At various times, I was wandering alone or with other prop people. There were small doors or compartments, John Malkovich size, around in various rooms, several painted shut. Outside a deck off one building was a large body of water, small waves like an inland sea or calm ocean. It was all water out one window, but outside another window, the surface of the water was covered in a caramel magic-shell, with woody junk sprinkled like nuts atop it. The junk was large-ish, furniture scale, but at the eye’s distance was very like crushed walnuts a top a sundae. It still moved like water, which was clearly under the cracking sheets of caramel surface. Some parts of the caramel looked as if poured and hardened onto a wave and they spiked up firmly to the lovely sky above. It was far too large a body of water to be covered in anything and the closest visual I can offer outside my own head is the from trash compactor scene from Star Wars. The water moved like that water did, but not nasty and monster infested.

Another building, walking alone now, I found a room with piles and piles of furniture. Decent stuff, mostly real wood, chairs upon chairs upon tables. Nothing fancy or antique, but the sort of student housing run of the mill heavy duty, lathed legs and rounded backs. It was an accepted dichotomy: beautiful clean air, sunny and bright, very California, yet with large debris in semi-tidy bunches, accepted as part of the scenery. It was even rather pretty. This walkthrough went on for many more rooms, all similar in the whiteness, odd shapes, almost warehousey at times, all empty except for the ones crammed with junk off in one corner. The junk was clearly left behind from previous owners, but it wasn’t as if the space was set up like a rooming house. Very odd. I walked through a lot of rooms and halls.

For the second time in as many weeks, I’ve had the sense of wanting to take pictures while dreaming. I miss my camera in my sleep. I could almost feel the emptiness the size and weight of the D70 in my hands, itching to pull the camera to my eyes to document the caramel ocean and the piles of stuff.

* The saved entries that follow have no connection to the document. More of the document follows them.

-- ==== Sys2Proof/Decode.lean ====
section
/-! DEFINITION. The decoder: which operation a byte or a token is, in the context it stands in
(30_encoding.md R63, R64, R82), rejecting by name; and the encoder, from the same tables. -/

namespace Sys2Proof

/-- Where bytes stand: the `format` column of spec/opcode_table.json. -/
inductive Context where
  /-- The input stream, one byte (format `byte`). -/
  | byte
  /-- A byte of a completed line (format `char:line`). -/
  | lineChar
  /-- A byte of the last token (format `char:checksum-token`). -/
  | cksumChar
  /-- A byte of the value token of a pair (format `char:value-token`). -/
  | valueChar
  /-- The whole last token (format `last-token`). -/
  | lastToken
  /-- Tokens 1 and 2 with the delimiter between them (format `token1,token2`). -/
  | idTokens
  /-- The whole token 0 (format `token0`). -/
  | token0
  /-- A value token and its unit token with the delimiter between them (format `unit-token`). -/
  | pair
  /-- A completed line, selected by a condition and not by a byte pattern (format `line`). -/
  | condition
deriving DecidableEq, Repr

/-- Why the decoder gives no operation. -/
inductive DecodeError where
  /-- The context takes one byte and there is another number of them. -/
  | notOneByte
  /-- An ordinary byte of a token: it has no operation of its own (R82). -/
  | ordinaryTokenByte
  /-- A byte that makes the checksum token ill-formed (R70). -/
  | notChecksumChar
  /-- A byte that makes a literal ill-formed (R71, R72). -/
  | notLiteralChar
  /-- A last token that does not begin with the mark (R145). -/
  | noMark
  /-- The context takes two tokens and there is another number of them. -/
  | notTwoTokens
  /-- Rows selected by a condition on the line have no bytes to decode (R82). -/
  | noBytePattern
deriving DecidableEq, Repr

/-! ## Characters -/

/-- R66. -/
def hexval (b : Byte) : Option Nat :=
  if 0x30 ≤ b.toNat ∧ b.toNat ≤ 0x39 then some (b.toNat - 0x30)
  else if 0x41 ≤ b.toNat ∧ b.toNat ≤ 0x46 then some (b.toNat - 0x41 + 10)
  else if 0x61 ≤ b.toNat ∧ b.toNat ≤ 0x66 then some (b.toNat - 0x61 + 10)
  else none

/-- R67. -/
def decval (b : Byte) : Option Nat :=
  if 0x30 ≤ b.toNat ∧ b.toNat ≤ 0x39 then some (b.toNat - 0x30) else none

/-- The rows of format `char:checksum-token`. -/
def cksumCharRows : List (Byte × Instr) :=
  [(0x2A#8, .mark),
   (0x30#8, .hex0),
   (0x31#8, .hex1),
   (0x32#8, .hex2),
   (0x33#8, .hex3),
   (0x34#8, .hex4),
   (0x35#8, .hex5),
   (0x36#8, .hex6),
   (0x37#8, .hex7),
   (0x38#8, .hex8),
   (0x39#8, .hex9),
   (0x41#8, .hexA),
   (0x42#8, .hexB),
   (0x43#8, .hexC),
   (0x44#8, .hexD),
   (0x45#8, .hexE),
   (0x46#8, .hexF),
   (0x61#8, .hexALower),
   (0x62#8, .hexBLower),
   (0x63#8, .hexCLower),
   (0x64#8, .hexDLower),
   (0x65#8, .hexELower),
   (0x66#8, .hexFLower)]

/-- The rows of format `char:value-token`. -/
def valueCharRows : List (Byte × Instr) :=
  [(0x30#8, .dec0),
   (0x31#8, .dec1),
   (0x32#8, .dec2),
   (0x33#8, .dec3),
   (0x34#8, .dec4),
   (0x35#8, .dec5),
   (0x36#8, .dec6),
   (0x37#8, .dec7),
   (0x38#8, .dec8),
   (0x39#8, .dec9),
   (0x2B#8, .plus), (0x2D#8, .minus), (0x2E#8, .point)]

/-- The operation of the row whose byte is `b`. -/
def lookupRow (rows : List (Byte × Instr)) (b : Byte) : Option Instr :=
  match rows with
  | [] => none
  | (k, i) :: rest => if k = b then some i else lookupRow rest b

/-- R63: the whole byte tells `LF`, `CR` and `DATA` apart. -/
def decodeByte (b : Byte) : Instr :=
  if b = Config.lineFeed then .lf
  else if b = Config.carriageReturn then .cr
  else .data b

/-- R64: a comma is a delimiter wherever it stands; every other byte is a token byte. -/
def decodeLineChar (b : Byte) : Except DecodeError Instr :=
  if b = Config.delimByte then .ok .delim else .error .ordinaryTokenByte

def decodeCksumChar (b : Byte) : Except DecodeError Instr :=
  match lookupRow cksumCharRows b with
  | some i => .ok i
  | none => .error .notChecksumChar

def decodeValueChar (b : Byte) : Except DecodeError Instr :=
  match lookupRow valueCharRows b with
  | some i => .ok i
  | none => .error .notLiteralChar

/-! ## Tokens -/

/-- R145: `CKSUM` is selected by the first byte of the last token. -/
def decodeLastToken : Token → Except DecodeError Instr
  | [] => .error .noMark
  | b :: digits => if b = Config.markByte then .ok (.cksum digits) else .error .noMark

/-- R151: token 0 is compared, whole and bytewise, with `"D"`. -/
def decodeToken0 (t : Token) : Instr :=
  if t = Config.typeD then .frameD else .frameOther t

/-- R172: the unit token is compared, whole and bytewise, with the four labels. -/
def decodePair (value unit : Token) : Instr :=
  if unit = Config.labelPa then .unitPa value
  else if unit = Config.labelC then .unitC value
  else if unit = Config.labelRh then .unitRh value
  else if unit = Config.labelPpm then .unitPpm value
  else .unitOther value unit

/-- The first token of `t` and, where a delimiter ends it, the bytes after that delimiter. -/
def cutFirst : Token → Token × Option Token
  | [] => ([], none)
  | b :: r =>
    if b = Config.delimByte then ([], some r)
    else ((b :: (cutFirst r).1), (cutFirst r).2)

/-- `t` as exactly two tokens. -/
def twoTokens (t : Token) : Option (Token × Token) :=
  match cutFirst t with
  | (_, none) => none
  | (a, some r) =>
    match cutFirst r with
    | (c, none) => some (a, c)
    | (_, some _) => none

/-! ## The decoder, total on any context and bytes -/

def decodeChar (f : Byte → Except DecodeError Instr) : Token → Except DecodeError Instr
  | [b] => f b
  | _ => .error .notOneByte

def decode (c : Context) (t : Token) : Except DecodeError Instr :=
  match c with
  | .byte => decodeChar (fun b => .ok (decodeByte b)) t
  | .lineChar => decodeChar decodeLineChar t
  | .cksumChar => decodeChar decodeCksumChar t
  | .valueChar => decodeChar decodeValueChar t
  | .lastToken => decodeLastToken t
  | .idTokens =>
    match twoTokens t with
    | some (product, serial) => .ok (.idCheck product serial)
    | none => .error .notTwoTokens
  | .token0 => .ok (decodeToken0 t)
  | .pair =>
    match twoTokens t with
    | some (value, unit) => .ok (decodePair value unit)
    | none => .error .notTwoTokens
  | .condition => .error .noBytePattern

/-! ## The encoder -/

/-- The context a row's words stand in (its `format`). -/
def Instr.context : Instr → Context
  | .lf | .cr | .data _ => .byte
  | .delim => .lineChar
  | .mark
  | .hex0 | .hex1 | .hex2 | .hex3 | .hex4 | .hex5 | .hex6 | .hex7 | .hex8 | .hex9 | .hexA | .hexB | .hexC | .hexD | .hexE | .hexF | .hexALower | .hexBLower | .hexCLower | .hexDLower | .hexELower | .hexFLower => .cksumChar
  | .dec0 | .dec1 | .dec2 | .dec3 | .dec4 | .dec5 | .dec6 | .dec7 | .dec8 | .dec9
  | .plus | .minus | .point => .valueChar
  | .frameOverlong | .frameEmpty | .frameShort | .crcCheck => .condition
  | .cksum _ => .lastToken
  | .idCheck _ _ => .idTokens
  | .frameD | .frameOther _ => .token0
  | .unitPa _ | .unitC _ | .unitRh _ | .unitPpm _ | .unitOther _ _ => .pair

/-- The bytes of an operation in its context; the rows selected by a condition have none (R82). -/
def encode : Instr → Token
  | .lf => [0x0A#8]
  | .cr => [0x0D#8]
  | .data b => [b]
  | .delim => [0x2C#8]
  | .mark => [0x2A#8]
  | .hex0 => [0x30#8]
  | .hex1 => [0x31#8]
  | .hex2 => [0x32#8]
  | .hex3 => [0x33#8]
  | .hex4 => [0x34#8]
  | .hex5 => [0x35#8]
  | .hex6 => [0x36#8]
  | .hex7 => [0x37#8]
  | .hex8 => [0x38#8]
  | .hex9 => [0x39#8]
  | .hexA => [0x41#8]
  | .hexB => [0x42#8]
  | .hexC => [0x43#8]
  | .hexD => [0x44#8]
  | .hexE => [0x45#8]
  | .hexF => [0x46#8]
  | .hexALower => [0x61#8]
  | .hexBLower => [0x62#8]
  | .hexCLower => [0x63#8]
  | .hexDLower => [0x64#8]
  | .hexELower => [0x65#8]
  | .hexFLower => [0x66#8]
  | .dec0 => [0x30#8]
  | .dec1 => [0x31#8]
  | .dec2 => [0x32#8]
  | .dec3 => [0x33#8]
  | .dec4 => [0x34#8]
  | .dec5 => [0x35#8]
  | .dec6 => [0x36#8]
  | .dec7 => [0x37#8]
  | .dec8 => [0x38#8]
  | .dec9 => [0x39#8]
  | .plus => [0x2B#8]
  | .minus => [0x2D#8]
  | .point => [0x2E#8]
  | .frameOverlong | .frameEmpty | .frameShort | .crcCheck => []
  | .cksum digits => Config.markByte :: digits
  | .idCheck product serial => product ++ Config.delimByte :: serial
  | .frameD => Config.typeD
  | .frameOther lineType => lineType
  | .unitPa value => value ++ Config.delimByte :: Config.labelPa
  | .unitC value => value ++ Config.delimByte :: Config.labelC
  | .unitRh value => value ++ Config.delimByte :: Config.labelRh
  | .unitPpm value => value ++ Config.delimByte :: Config.labelPpm
  | .unitOther value unit => value ++ Config.delimByte :: unit

/-! ## Words as spec/opcode_table.json numbers them -/

/-- The word as a token: a row wider than a byte is read big-endian (R82, "first byte in the most
significant position"). -/
def tokenOfWord (nbits w : Nat) : Token :=
  (List.range (nbits / 8)).map fun i => BitVec.ofNat 8 (w >>> (8 * (nbits / 8 - 1 - i)))

/-- A word of one of the token rows whose whole token is fixed: `FRAME_D` and the unit labels. The
value token of a unit row has no bits in the table and is empty (log 13). -/
def decodeKeywordWord (t : Token) : Option Instr :=
  if t = Config.typeD then some .frameD
  else if isUnitLabel t then some (decodePair [] t)
  else none

/-- A word of one of the one-byte rows, in the order of the table. -/
def decodeCharWord (b : Byte) : Option Instr :=
  match decodeByte b with
  | .data _ =>
    match decodeLineChar b with
    | .ok i => some i
    | .error _ =>
      match lookupRow cksumCharRows b with
      | some i => some i
      | none => lookupRow valueCharRows b
  | i => some i

/-- The table gives no context with a word, and one byte is several operations (R64, R82): the word
is read as a whole-token keyword first, then as the first one-byte row of the table that has its
byte, and as `DATA` where neither has it (log 13). -/
def decodeTableWord (nbits w : Nat) : Option Instr :=
  match decodeKeywordWord (tokenOfWord nbits w) with
  | some i => some i
  | none =>
    match decodeCharWord (BitVec.ofNat 8 w) with
    | some i => some i
    | none => some (.data (BitVec.ofNat 8 w))

end Sys2Proof
end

The earlier dream was in London, at night. It was probably more like NYC, but I decided it was London, so there you go. Kelly was showing me around as she apparently was more familiar. We were heading down a night-dark street in a misty half-rain. We ducked into a bar, didn’t feel like we wanted to stay, went back outside. We heard the rattle of gunfire, semi-automatic, and not too far away. I wanted to head off to find it, and I also wanted to take pictures of the way the misty wet dark hung in the air. There were stoplights and taller buildings in the distance that had a wonderful dank glow on them that was positively beautiful, if a bit scary. Kelly didn’t like the idea of being outside with the gunfight, and told me it was a bad idea while pulling me back inside the pub. I was letting her pull me as I stared behind us, up to the sky, echoing with shots.